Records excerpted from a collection
* * * * * * *
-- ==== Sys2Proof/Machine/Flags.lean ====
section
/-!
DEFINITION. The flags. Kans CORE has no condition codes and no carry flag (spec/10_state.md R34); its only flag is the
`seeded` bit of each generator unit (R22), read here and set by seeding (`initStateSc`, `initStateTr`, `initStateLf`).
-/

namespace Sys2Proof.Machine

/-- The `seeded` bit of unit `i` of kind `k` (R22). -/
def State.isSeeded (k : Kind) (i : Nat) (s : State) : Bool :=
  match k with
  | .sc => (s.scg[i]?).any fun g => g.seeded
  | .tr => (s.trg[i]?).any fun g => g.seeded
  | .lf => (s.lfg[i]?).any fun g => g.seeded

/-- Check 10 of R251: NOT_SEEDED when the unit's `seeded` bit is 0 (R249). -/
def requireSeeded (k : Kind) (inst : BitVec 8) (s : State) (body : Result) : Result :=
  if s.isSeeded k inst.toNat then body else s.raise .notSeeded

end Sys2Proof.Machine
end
* * * * * * *
WHAT NEEDS TO BE DONE
Print exactly the lines from the beginning of the entries through the line with "bit of unit". Output nothing more.

PROBLEM SOLUTION
-- ==== Sys2Proof/Machine/Flags.lean ====
section
/-!
DEFINITION. The flags. Kans CORE has no condition codes and no carry flag (spec/10_state.md R34); its only flag is the
`seeded` bit of each generator unit (R22), read here and set by seeding (`initStateSc`, `initStateTr`, `initStateLf`).
-/

namespace Sys2Proof.Machine

/-- The `seeded` bit of unit `i` of kind `k` (R22). -/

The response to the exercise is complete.